Will this be approachable: My 2 hour query will actually finally return results into my 1gig csv.zip file?
Not sure about 2 hours, as again it'd be a service that would be open to a wide community, and time is the most limited resource of all - once 2-hour query is running, that means the resource to serve it is consumed for 2 hours and not available to anybody else. Even with batching, we only have 24 hours per day which we'd be able to run only 12 such queries (well, parallelism exists, but let's not complicate it too much for the sake of example) and then the 13th person would have to wait the whole day for their query to be even run. Without some limit you'd have to book it months in advance like a posh restaurant :) Of course, it's a consideration of resources available and demand for such queries, so we'd have to see what the precise limit is when we get there. Maybe there are no 13 people to run such queries and we'd be ok.
Was thinking the same thing. I wouldn't form a 2 hour query, just saying. In actuality, I'd spend the day or two to download the data dump.

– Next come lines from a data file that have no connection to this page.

-- ==== Sys2Proof/Machine/Atomic.lean ====
section
/-! DEFINITION. The atomic instructions (spec/09 R212 to R218; 12 R263, R269): ATOM, CAS, RED, ENQ and DEQ, each one indivisible action of a thread. -/

namespace Sys2Proof.Machine

/-- Release and acquire of an atomic (09 R215, R218): sequentially consistent in service mode, under the order field in maintenance mode. -/
def Env.atomOrders (e : Env) (w : F0) (red : Bool) : Bool × Bool :=
  let o := atomOrder w
  if red then (o == 3, false)
  else if e.maint then (o == 0 || o == 3 || o == 4, o == 0 || o == 2 || o == 4)
  else (true, true)

/-- ORDERREQ is set by an order field other than 0 in service mode (09 R218). -/
def Env.markOrder (e : Env) (w : F0) (red : Bool) (s : State) : State :=
  if red || e.maint || atomOrder w == 0 then s else s.modGroup e.iss.grp (fun g => { g with orderReq := true })

/-- The ranges bound to a lock word at a global address, when the atomic orders them (12 R263). -/
def Env.lockRanges (e : Env) (w : F0) (red : Bool) (space va : Nat) : Except TFault (List Bound) :=
  let o := e.atomOrders w red
  if space ≠ 0 ∨ !(o.1 || o.2) then .ok []
  else (e.s.bindTable e.grp.ctx).map (fun tab => boundRanges tab false va)

/-- A queued store of the thread to one of some global places. -/
def Env.ownStore (e : Env) (ls : List (Loc × Nat)) (x : WqEntry) : Bool :=
  x.grp == e.iss.grp && x.tid == e.tid && ls.any (fun l => match l.1 with
    | .mem _ pa => x.overlaps pa l.2
    | _ => false)

/-- The stores an atomic performs first: those it releases, at their bindings' scopes, and those to its own places (09 R189; 12 R263, R265). None while one is held back, or while an exclusive attempt holds a line it writes (10 R237). -/
def Env.atomStart (e : Env) (w : F0) (red : Bool) (rs : List Bound) (ls : List (Loc × Nat)) : Option State :=
  if ls.any (fun l => e.s.locHeld e.iss.core l.1 (some (e.iss.grp, e.tid))) then none
  else
    let freed := if (e.atomOrders w red).1 then rs else []
    (e.s.widenBound e.iss.grp e.tid freed).drainAt e.iss.core (fun x => if e.ownStore ls x then some 4 else if x.grp == e.iss.grp && x.tid == e.tid then x.boundScope freed else none)

/-- The page of an atomic's place is marked DIRTY as its check passes (14 R310). -/
def Env.atomMark (e : Env) (l : Loc) (s : State) : State :=
  match l with
  | .mem va _ => s.markDirty e.grp.ctx va
  | _ => s

/-- The read part of an atomic's action at its place (12 R269), with the issuing core's L1 line of it invalidated (09 R217). It returns the latest of the coherence order, which from now on every party reads: what it has returned, a later load of its thread must not go behind (12 R260). -/
def Env.atomTouch (e : Env) (scope : Nat) (l : Loc) (at_ n : Nat) (s : State) : State :=
  match l with
  | .cell _ _ true => s.l1Range e.iss.core e.grp.ctx at_ n
  | .mem va pa => ((s.dirAtomic (dieOf e.iss.core) pa n scope).widen pa n).l1Drop e.iss.core (fun x => x.ctx == e.grp.ctx && x.line == va / 128)
  | _ => s

/-- Bytes of an atomic's action written at its place, for every party (12 R260). -/
def atomPut (l : Loc) (off : Nat) (bs : List Byte) (s : State) : State :=
  match l with
  | .mem _ pa => { s with hbm := s.hbm.write (pa + off) bs }.widen (pa + off) bs.length
  | .cell g o _ => s.scratchWrite g (o + off) bs
  | .frame _ => s

/-- What an acquire of an atomic invalidates. -/
def Env.atomEnd (e : Env) (w : F0) (red : Bool) (rs : List Bound) (s : State) : State :=
  e.markOrder w red (if (e.atomOrders w red).2 then s.acquire e.iss.core e.grp.ctx rs else s)

/-- An atomic on one location (09 R217): `f` gives the new value from the old one, `k` the result. `code` is the size code of a replaced result. -/
def Env.atomic (e : Env) (t : Thread) (w : F0) (red : Bool) (code : Nat) (f : Nat → Option Nat) (k : Nat → Option LongRes) : Turnout :=
  let size := if w.ty.wide then 8 else 4
  match e.place t (lo2 w.x) (vnum w.a) 0 size .store 2 with
  | .error x => .fault x
  | .ok (l, va) =>
    match e.lockRanges w red (lo2 w.x) va with
    | .error x => .fault x
    | .ok rs =>
      match e.watched t (lo2 w.x) va size 2 with
      | some x => .fault x
      | none =>
      if e.s.locPoisoned l then .fault (e.poisonFault va size (if w.ty.wide then 1 else 0) code w.la.toNat w.d)
      else
        match e.atomStart w red rs [(l, size)] with
        | none => .hold e.s
        | some s1 =>
          let s2 := e.atomTouch (atomScope w) l va size (e.atomMark l s1)
          let old := natOfBytes (s2.currentBytes l size)
          let s3 := match f old with
            | some v => atomPut l 0 (bytesOfNat v size) s2
            | none => s2
          .done (e.atomEnd w red rs s3) (k old)

/-- Operand at n + 2 of an atomic (09 R212). -/
def Env.atomOpnd (e : Env) (t : Thread) (w : F0) : Nat := if w.ty.wide then (e.pair t (vnum w.a + 2)).toNat else (e.v t (vnum w.a + 2)).toNat

/-- The new value of an integer operation on n bits (09 R213). -/
def atomInt (n op : Nat) (t : Ty) (old x : BitVec n) : BitVec n :=
  match op with
  | 0 => old + x
  | 1 => old &&& x
  | 2 => old ||| x
  | 3 => old ^^^ x
  | 4 => x
  | 5 => pickBy t false old x
  | _ => pickBy t true old x

/-- The new value of a floating-point operation: RNE, no flags (09 R213). -/
def atomFloat (op : Nat) (t : Ty) (old x : Word) : Word :=
  (perElem t (fun k =>
    let a := elemOf t old k
    let b := elemOf t x k
    match op with
    | 7 => fadd (arithFmt t) .rne a b
    | 8 => fminmax (arithFmt t) false a b
    | _ => fminmax (arithFmt t) true a b)).1

/-- The new value of ATOM and RED (09 R213). -/
def atomNew (op : Nat) (t : Ty) (old x : Nat) : Nat :=
  if 7 ≤ op then (atomFloat op t (BitVec.ofNat 32 old) (BitVec.ofNat 32 x)).toNat
  else if t.wide then (atomInt 64 op t (BitVec.ofNat 64 old) (BitVec.ofNat 64 x)).toNat
  else (atomInt 32 op t (BitVec.ofNat 32 old) (BitVec.ofNat 32 x)).toNat

/-- The old value as the instruction's result (09 R213). -/
def atomResult (w : F0) (old : Nat) : Option LongRes :=
  some { reg := vnum w.d, count := if w.ty.wide then 2 else 1, value := BitVec.ofNat 128 old, tag := none, flags := 0 }

/-- ATOM (09 R213). -/
def execAtom (w : F0) (s : State) : Host.Outcome State Fault Refusal :=
  .next (runWord (.atom w) s (fun iss tid s1 => withThread iss tid s1 (fun e t =>
    e.atomic t w false (if w.ty.wide then 5 else 4) (fun old => some (atomNew (atomOp w) w.ty old (e.atomOpnd t w))) (atomResult w))))

/-- CAS (09 R214). -/
def execCas (w : F0) (s : State) : Host.Outcome State Fault Refusal :=
  .next (runWord (.cas w) s (fun iss tid s1 => withThread iss tid s1 (fun e t =>
    let new := if w.ty.wide then (e.pair t (vnum w.d)).toNat else (e.v t (vnum w.d)).toNat
    e.atomic t w false (if w.ty.wide then 5 else 4) (fun old => if old = e.atomOpnd t w then some new else none) (atomResult w))))

/-- RED (09 R215). -/
def execRed (w : F0) (s : State) : Host.Outcome State Fault Refusal :=
  .next (runWord (.red w) s (fun iss tid s1 => withThread iss tid s1 (fun e t =>
    e.atomic t w true 8 (fun old => some (atomNew (atomOp w) w.ty old (e.atomOpnd t w))) (fun _ => none))))

/-- A ring control block as read (09 R216). -/
structure Rcb where
  tail : Nat
  head : Nat
  base : Nat
  log : Nat
  reserved : Nat
  deriving DecidableEq, Repr

/-- The fields of its 64 bytes (09 R216). -/
def Rcb.ofBytes (bs : List Byte) : Rcb :=
  let d (k : Nat) : Nat := natOfBytes ((bs.drop (8 * k)).take 8)
  { tail := d 0, head := d 1, base := d 2 / 8 % 2 ^ 54 * 8, log := d 3 % 32, reserved := d 2 / 2 ^ 57 + d 2 % 8 + d 3 / 32 + natOfBytes (bs.drop 32) }

/-- Entries in the ring. -/
def Rcb.fill (r : Rcb) : Nat := (r.tail + 2 ^ 64 - r.head) % 2 ^ 64

/-- The action moves an entry: ENQ on a ring that is not full, DEQ on one that is not empty. -/
def Rcb.moves (r : Rcb) (enq : Bool) : Bool := decide (1 ≤ r.log ∧ r.log ≤ 24) && (if enq then r.fill != 2 ^ r.log else r.tail != r.head)

/-- Address of the entry the action moves. -/
def Rcb.entry (r : Rcb) (enq : Bool) : Nat := r.base + 8 * ((if enq then r.tail else r.head) % 2 ^ r.log)

/-- ENQ and DEQ (09 R216): the checks on the control block and the entry, then one indivisible action. -/
def Env.ring (e : Env) (t : Thread) (w : F0) (enq : Bool) : Turnout :=
  let ea := e.pair t (vnum w.a)
  let poison (va : Nat) : Turnout := .fault (if enq then e.poisonFault va 4 0 4 w.la.toNat w.d else e.poisonFault va 8 1 7 w.la.toNat w.d)
  match e.reach ea 64 .store 2 with
  | .error x => .fault x
  | .ok l =>
    match e.lockRanges w false 0 ea.toNat with
    | .error x => .fault x
    | .ok rs =>
      if e.s.locPoisoned l then (match e.watch t ea.toNat 64 2 with | some x => .fault x | none => poison ea.toNat)
      else
        match e.atomStart w false rs [(l, 64)] with
        | none => .hold e.s
        | some s1 =>
          let r := Rcb.ofBytes (s1.currentBytes l 64)
          let e1 : Env := { e with s := s1 }
          let entry : Except TFault (Option Loc) :=
            if !r.moves enq then .ok none
            else if 2 ^ 57 ≤ r.entry enq then .error (e.iss.bad 0x06 (BitVec.ofNat 64 (r.entry enq)))
            else
              match s1.route e.grp.ctx (r.entry enq) (if enq then .store else .load) with
              | .error f => .error (.page (r.entry enq) 2 f)
              | .ok x => .ok (some x)
          match entry with
          | .error x => .fault x
          | .ok y =>
            if r.reserved ≠ 0 ∨ r.log < 1 ∨ 24 < r.log then .fault (e.iss.bad 0x07 ea)
            else
              match (e.watch t ea.toNat 64 2).or (if y.isSome then e.watch t (r.entry enq) 8 2 else none) with
              | some x => .fault x
              | none =>
              match y with
              | none =>
                let s2 := e.atomTouch (atomScope w) l ea.toNat 64 (e.atomMark l s1)
                .done (e.atomEnd w false rs s2) (some { reg := vnum w.d, count := if enq then 1 else 3, value := if enq then 1 else (1 : Qword) <<< 64, tag := none, flags := 0 })
              | some x =>
                if !enq && s1.locPoisoned x then poison (r.entry enq)
                else
                  match e1.atomStart w false [] [(x, 8)] with
                  | none => .hold e.s
                  | some s2 =>
                    let s2a := if enq then e.atomMark x s2 else s2
                    let s3 := e.atomTouch (atomScope w) x (r.entry enq) 8 (e.atomTouch (atomScope w) l ea.toNat 64 (e.atomMark l s2a))
                    let got := natOfBytes (s3.currentBytes x 8)
                    let s4 := if enq then atomPut l 0 (bytesOfNat (r.tail + 1) 8) (atomPut x 0 (bytesOfNat (e.pair t (vnum w.a + 2)).toNat 8) s3)
                      else atomPut l 8 (bytesOfNat (r.head + 1) 8) s3
                    .done (e.atomEnd w false rs s4) (some { reg := vnum w.d, count := if enq then 1 else 3, value := if enq then 0 else BitVec.ofNat 128 got, tag := none, flags := 0 })

/-- ENQ (09 R216). -/
def execEnq (w : F0) (s : State) : Host.Outcome State Fault Refusal :=
  .next (runWord (.enq w) s (fun iss tid s1 => withThread iss tid s1 (fun e t => e.ring t w true)))

/-- DEQ (09 R216). -/
def execDeq (w : F0) (s : State) : Host.Outcome State Fault Refusal :=
  .next (runWord (.deq w) s (fun iss tid s1 => withThread iss tid s1 (fun e t => e.ring t w false)))

end Sys2Proof.Machine
end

Also, with live updates, long queries create other technical challenges (if query is running for 2 hours, the database has basically to keep the snapshot it runs on for 2 hours, which may make it much less efficient). We could of course have non-live-updates database, but updating it then would be a bit tricky as loading full dump takes a week now and catching up for that week takes even more time (hello, Achilles, hello, Tortoise). We're working on improving those, but for now 2 hour queries may be poorly compatible with both resources we have and the model we have. Shorter queries though may definitely be possible - we'd need to find the boundary that is safe given the current resources.
Yeap, agreed. Its a balancing act, even we do that in the enterprise, where even extremely large companies still have budgets. But the CEO and his reports come first, yah? :)
Thanks for the explanations Stas to confirm my assumptions there. Let's continue to focus on the 80% of common user queries and save the 20% like in my special cases to point users to the data dumps and say "roll your own kid, and have fun while doing it!"